Even if we have can find the authentic place within ourselves to sincerely express our gratitude, we need to be able to put ourselves in the shoes of the person we wish to express our gratitude to. We need to understand all of the cultural and social nuances of gratitude in their context. A key to being able to achieve this is the character strength of empathy.
It may be helpful to realise that we tend to express gratitude in ways that we would like to receive it. For example, if we like to be thanked verbally and publicly in a work situation we may do this same thing to thank a colleague. However, a person may be shy or prefer to stay away from the limelight and may need to be thanked in other ways, such as offering to take on some of their workload so they can get home early to their family.
As I have explored in other blogs being able to find ways to express gratitude that are meaningful to others can often become more challenging when a person comes from a different culture.
Similarly, we need to be empathetic to their difficulty in expressing gratitude to us because of cultural differences. One example of this was relayed to me by a PhD supervisor of an indigenous student. She was never thanked by this student for her efforts and could see that it was having a negative effect on their relationship as she didn’t feel appreciated. It wasn’t until we explored the different value given by many indigenous people to ‘white fella’s’ gratitude, that the supervisor realised that she was imposing her expectations on the student of how gratitude should be ‘correctly’ expressed. When she was able to see that it wasn’t an absence of gratitude, but that it was being expressed in different ways, she was able to give up her resentment.
We may also need to extend empathy to those who find it difficult to express gratitude towards us. If we replace our expectations of how others should be thankful for what we have given them with empathy for their situation, which may be preventing them from thanking us, we thwart the rise of resentment. In doing so we have a far greater chance of maintaining our gratitude.
One of the most classic cases where this applies is with our teenage children. As parents of teenagers, we can be left feeling totally drained and under-appreciated. However, if we go into their world with an understanding that stages of development impact on expressions of gratitude, we are able to see that they may be distracted with things that are going on in their own lives, with their friendships or other fears and worries.
Empathy awakens gratitude. Judgement of others kills it.
A group of school principals I worked with were engaged in a book club around my book Gratitude in Education: A Radical View. The area where they found it most difficult to express gratitude was with the education system – the people “running the show” and setting all the policies and procedures for their role as a principal. They found it difficult to get past feelings of being undervalued and under-appreciated. Some named this as the main reason why they couldn’t express gratitude to others, because it was not being modelled by those ‘above’.
However, when we discussed this situation more fully, we realised that although it would be wonderful if people in positions of power were to express gratitude to us, perhaps this is not what they perceive as being part of their role. The role is to look after the system, not necessarily to nurture relationships. Indeed, most people ‘at the top’ have been selected for their capacity to run a tight ship, to be pragmatic, to implement policies, to think broadly and to communicate with all stakeholders. The principals were able to understand that the role didn’t extend to nurturing relationships in this context. The empathy that they were able to extend to those at the top was transformative in changing the attitude of the principals from one of resentment to one of gratitude.

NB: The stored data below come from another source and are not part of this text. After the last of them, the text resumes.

-- ==== Sys2Proof/Machine/Dc.lean ====
section
/-!
DEFINITION. The device cache: R291 to R311. A line is HPA / 64.
-/
namespace Sys2Proof.Machine

/-- The first key of a line's set: HPA bits [19:6] (R291). -/
def dcBase (line : Nat) : Nat := line % 16384 * 16

/-- One step of the replacement generator (R302). -/
def lfsr16 (x : Nat) : Nat :=
  let fb := (b2n (bitOf x 15) + b2n (bitOf x 13) + b2n (bitOf x 12) + b2n (bitOf x 10)) % 2
  (x * 2 + fb) % 65536

namespace State

def setDc (s : State) (d : DcSt) : State := { s with dc := d }

def dcKey (s : State) (line : Nat) : Option Nat :=
  ((List.range 16).map (· + dcBase line)).find? fun i => (tfind s.dc.lines i).any fun l => decide (l.line = line)

def dcLine (s : State) (line : Nat) : Option DLine := (s.dcKey line).bind fun i => tfind s.dc.lines i

def dcPut (s : State) (i : Nat) (l : DLine) : State := s.setDc { s.dc with lines := tput i l s.dc.lines }

/-- The directories of the regions of a presence vector invalidate the 128-byte line that holds a line (R292). -/
def backInval (s : State) (pres line : Nat) : State :=
  s.cores.foldl (fun s e => if bitOf pres (e.1 / 26) then s.ccRemove e.1 (hostName (line / 2)) else s) s

/-- A line is dropped without a host message. -/
def dcDrop (s : State) (i : Nat) : State :=
  match tfind s.dc.lines i with
  | some l => (s.setDc { s.dc with lines := tdel i s.dc.lines }).backInval l.pres l.line
  | none => s

/-- A valid line leaves through the eviction buffer with CleanEvictNoData (R303). -/
def dcEvict (s : State) (i : Nat) : State :=
  match tfind s.dc.lines i with
  | some l =>
    let s := (s.dcDrop i).bump Reg.DC_EVICT_CNT
    (s.setDc { s.dc with evb := s.dc.evb ++ [l.line] }).cacheReq 4 l.line 0 []
  | none => s

def dcMask (s : State) (cls : Nat) : Nat := s.fld (Reg.DC_WAYMASK cls) 15 0

/-- The way a class allocates (R301): the lowest invalid way of the mask, one a fill has taken not counted; else by the
generator. -/
def dcVictim (s : State) (line cls : Nat) : Option Nat × State :=
  let ks := ((List.range 16).filter fun w => bitOf (s.dcMask cls) w).map (· + dcBase line)
  let taken (i : Nat) : Bool := s.dc.fills.any (fun f => f.key == some i) || s.dc.wt.any (fun w => w.zero == some i)
  match ks.find? fun i => (tfind s.dc.lines i).isNone && !taken i with
  | some i => (some i, s)
  | none =>
    if ks.isEmpty then (none, s)
    else
      let x := lfsr16 (s.fld Reg.DC_LFSR 15 0)
      let i := ks.getD (x % 16 % ks.length) 0
      (some i, (s.setFld Reg.DC_LFSR 15 0 x).dcEvict i)

/-- Whether a read miss under a hint allocates now (R294, R301, R305). -/
def dcAllocs (s : State) (hint cls : Nat) : Bool :=
  decide (hint = 0 ∨ hint = 2) && decide (s.dcMask cls ≠ 0) && s.dc.state == .run

/-- Issue a fill for a line (R295): the victim leaves at once. -/
def dcFill (s : State) (line cls pres : Nat) (alloc pf : Bool) (agent : Option Agent := none) : State :=
  let v := if alloc then s.dcVictim line cls else (none, s)
  let f : Fill := { line := line, key := v.1, cls := cls, pres := pres, pf := pf, agent := agent }
  (v.2.setDc { v.2.dc with fills := v.2.dc.fills ++ [f] }).cacheReq (if v.1.isSome then 1 else 0) line 0 []

/-- Next-line prefetch of the line after a demand miss (R300); none of a line with an unacknowledged write, which R296
makes a miss wait for. -/
def dcPrefetch (s : State) (last cls : Nat) : State :=
  let n := last + 1
  if s.bit Reg.DC_CTL 0 && s.bit (Reg.DC_WAYMASK cls) 16 && decide (n / 64 = last / 64) && (s.dcKey n).isNone
      && s.dc.fills.all (fun f => decide (f.line ≠ n)) && s.dc.wt.all (fun w => decide (w.line ≠ n))
      && decide (s.dc.fills.length + 64 ≤ 1024) then
    (s.bump Reg.DC_PF_CNT).dcFill n cls 0 true true
  else s

/-- A hit: it counts, a prefetched line has been used, and a LAST read removes the line (R294). -/
def dcHit (s : State) (i : Nat) (l : DLine) (hint : Nat) (pres : Nat) : State :=
  let s := (s.bump Reg.DC_HIT_CNT).bumpIf l.pf Reg.DC_PF_USE_CNT
  let s := s.dcPut i { l with pf := false, pres := l.pres ||| pres }
  if hint = 3 then s.dcEvict i else s

/-- Whether the cache takes requests (R305); DETACHED makes none toward the host (R463). -/
def dcServes (s : State) : Bool :=
  (s.dc.state == .run || s.dc.state == .maint) && s.hl.attach != .detached && !s.sump.fatal

/-- Whether a read of a line is answered without waiting on another event of the line (R296, R303). -/
def dcReady (s : State) (line : Nat) : Bool :=
  s.dcServes && ((s.dcKey line).isSome
    || (!s.dc.evb.contains line && s.dc.wt.all (fun w => decide (w.line ≠ line)) && s.dc.fills.all (fun f => decide (f.line ≠ line))))

/-- A write toward the host (R297): it merges on a hit, core copies go, and it enters the write-through buffer. -/
def dcWrite (s : State) (line off : Nat) (bs : List Byte) (owner : WtOwner) (ctx : Option Nat) (cls : Nat) : State :=
  let s := match s.dcKey line, s.dcLine line with
    | some i, some l => ((s.bump Reg.DC_HIT_CNT).dcPut i { l with data := mergeAt l.data off bs, pres := 0 }).backInval l.pres line
    | _, _ => s.bump Reg.DC_MISS_CNT
  let w : Wt := { id := s.dc.nextId, line := line, off := off, data := bs, owner := owner, ctx := ctx, cls := cls,
                   gen := s.fld Reg.HL_STS 15 8 }
  let s := s.setDc { s.dc with wt := s.dc.wt ++ [w], nextId := s.dc.nextId + 1 }
  s.cacheReq (if bs.length = 64 then 2 else 3) line off bs

/-- A zero-line (R299): on a miss that may allocate, a victim is reserved and the line installs on observation. -/
def dcZero (s : State) (line : Nat) (owner : WtOwner) (ctx : Option Nat) (cls : Nat) : State :=
  let z := List.replicate 64 0#8
  let s := s.bump Reg.DC_ZERO_CNT
  if (s.dcKey line).isSome || !(decide (s.dcMask cls ≠ 0) && s.dc.state == .run) then s.dcWrite line 0 z owner ctx cls
  else
    let v := (s.bump Reg.DC_MISS_CNT).dcVictim line cls
    let s := v.2
    let w : Wt := { id := s.dc.nextId, line := line, off := 0, data := z, owner := owner, ctx := ctx, cls := cls, zero := v.1,
                     gen := s.fld Reg.HL_STS 15 8 }
    (s.setDc { s.dc with wt := s.dc.wt ++ [w], nextId := s.dc.nextId + 1 }).cacheReq 2 line 0 z

/-! ### Maintenance (R306, R307) -/

/-- End a maintenance operation with its result. -/
def dcOpEnd (s : State) (result : Nat) : State :=
  match s.dc.op with
  | none => s
  | some o =>
    let s := (s.setDc { s.dc with op := none }).setFld Reg.DC_MAINT 27 26 result
    match o.cmd with
    | some c => if result = 0 then s.complete c 0 else s.complete c 6 s.dc.state.code
    | none => s

/-- Whether an operation names a line of the given set and way, or the address. -/
def dcOpNames (o : DcOp) (i : Nat) (l : DLine) : Bool :=
  if o.bySet then decide (o.first ≤ i / 16) && decide (i / 16 < o.first + o.count) && bitOf o.ways (i % 16)
  else decide (l.line = o.line)

/-- The lines of the operation leave as far as the eviction buffer has room; the operation ends when nothing is left
to remove or to wait for. A fill in flight for the line installs nothing (R308). By set and way it waits in HOLD (R575). -/
def dcOpStep (s : State) : State :=
  match s.dc.op with
  | none => s
  | some o =>
    if !o.wts.isEmpty ∨ (o.bySet ∧ s.hl.attach = .hold) then s
    else
      let hits := if o.op = 1 then [] else s.dc.lines.filter fun e => dcOpNames o e.1 e.2
      let s := (hits.take (64 - s.dc.evb.length)).foldl (fun s e => s.dcEvict e.1) s
      let noInstall (f : Fill) : Fill := if o.op ≠ 1 ∧ !o.bySet ∧ f.line = o.line then { f with key := none } else f
      let noZero (w : Wt) : Wt := if o.op ≠ 1 ∧ !o.bySet ∧ w.line = o.line then { w with zero := none } else w
      let s := s.setDc { s.dc with
        fills := s.dc.fills.map noInstall, wt := s.dc.wt.map noZero
        set := if o.bySet then min 16383 (o.first + o.count - 1) else s.dc.set }
      let rest := if o.op = 1 then [] else s.dc.lines.filter fun e => dcOpNames o e.1 e.2
      if rest.isEmpty then s.dcOpEnd 0 else s

/-- Start an operation: 1 CLEAN, 2 INVALIDATE, 3 CLEAN_INVALIDATE. By set and way outside MAINT it is refused. -/
def dcOpStart (s : State) (op : Nat) (bySet : Bool) (line first count ways : Nat) (cmd : Option Cmd) : State :=
  let s := (s.setCfg Reg.DC_MAINT (BitVec.ofNat 32 (op + 16 * b2n bySet))).setCfg Reg.DC_MAINT_SW (BitVec.ofNat 32 (ways * 65536 + first))
  let s := (s.setCfg Reg.DC_MAINT_CNT (BitVec.ofNat 32 count)).setCfg Reg.DC_MAINT_A0 (BitVec.ofNat 32 line)
  let s := s.setCfg Reg.DC_MAINT_A1 (BitVec.ofNat 32 (line / 2 ^ 32))
  let o : DcOp := ⟨op, bySet, line, first, count, ways, [], cmd⟩
  if bySet ∧ s.dc.state ≠ .maint then (s.setDc { s.dc with op := some o }).dcOpEnd 1
  else
    let covered (w : Wt) : Bool := if bySet then decide (first ≤ w.line % 16384) && decide (w.line % 16384 < first + count)
      else decide (w.line = line)
    let wts := if op = 2 then [] else (s.dc.wt.filter covered).map (·.id)
    (s.setDc { s.dc with op := some { o with wts := wts } }).dcOpStep

/-! ### Fills, observation and evictions -/

/-- Install a line at a place: what stands there leaves first. -/
def dcPlace (s : State) (i : Nat) (l : DLine) : State := (s.dcEvict i).dcPut i l

/-- Fills that have both chunks install, unless their line still waits in the eviction buffer (R303); a line that is
present already keeps its place. -/
def dcInstall (s : State) : State :=
  let ready (f : Fill) : Bool := f.lo.isSome && f.hi.isSome && (f.key.isNone || !s.dc.evb.contains f.line)
  let go (s : State) (f : Fill) : State :=
    let d := f.lo.getD [] ++ f.hi.getD []
    let l : DLine := { line := f.line, cls := f.cls, pres := f.pres, data := d, pf := f.pf }
    let s := match f.key, s.dcKey f.line with
      | some _, some j => s.dcPut j { l with pres := l.pres ||| ((s.dcLine f.line).elim 0 (·.pres)) }
      | some i, none => s.dcPlace i l
      | none, _ => s
    match f.agent with
    | some a => s.send (.memData a f.line d false)
    | none => s
  (s.dc.fills.filter ready).foldl go (s.setDc { s.dc with fills := s.dc.fills.filter fun f => !ready f })

/-- A line as a requester reads it, with what the host returns when it misses: bytes the operand does not give are
free. No bytes: the request ended without data (R455). A fill of the line in flight serves the read, and no second
request is made. -/
def dcGet (s : State) (fills : List HostFill) (line hint cls pres : Nat) : Option (List Byte) × State :=
  match s.dcKey line, s.dcLine line with
  | some i, some l => (some l.data, s.dcHit i l hint pres)
  | _, _ =>
    let s := s.bump Reg.DC_MISS_CNT
    let got : Option (List Byte) := match fills.find? fun f => decide (f.line = line) with
      | some f => f.data.map fun d => (d ++ List.replicate 64 0#8).take 64
      | none => some ((List.range 64).map fun i => BitVec.ofNat 8 (Config.fresh (s.free + i)))
    let s := { s with free := s.free + 64 }
    match s.dc.fills.find? fun f => decide (f.line = line) with
    | some f =>
      let got := match f.lo, f.hi with
        | some a, some b => some (a ++ b)
        | _, _ => got
      match got with
      | some d =>
        let come (f : Fill) : Fill := if f.line = line then { f with lo := some (d.take 32), hi := some (d.drop 32) } else f
        (got, (s.setDc { s.dc with fills := s.dc.fills.map come }).dcInstall)
      | none => (none, s.setDc { s.dc with fills := s.dc.fills.filter fun f => decide (f.line ≠ line) || f.agent.isSome })
    | none =>
      if !s.dcAllocs hint cls then (got, s.cacheReq 0 line 0 [])
      else
        let v := s.dcVictim line cls
        let s := v.2.cacheReq 1 line 0 []
        match got, v.1 with
        | some d, some i => (got, s.dcPut i { line := line, cls := cls, pres := pres, data := d })
        | _, _ => (got, s)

What’s good to take note of here is that this change of heart became possible by having a community of people who could openly discuss their difficulties in finding gratitude. An honest and supportive discussion of what was inhibiting them was crucial to finding their way back to gratitude.
Equally as crucial was the capacity to put themselves in the shoes of the other – in this case, the people who run the system.
This is not to say, however, that those people who are in such positions don’t need to find or express gratitude. Indeed, their inner attitude of gratitude will flow to the whole organisation and be extremely powerful. However, we need to be aware that their capacity to express deep gratitude in sincere and meaningful ways will quite likely be limited. They simply don’t have the power to do this beyond their immediate circle (a place where it would be crucial for their gratitude to be expressed).
To find deep gratitude often requires us to step outside our own needs and way of being and enter the world of the other. Developing the quality of empathy enables us to do this.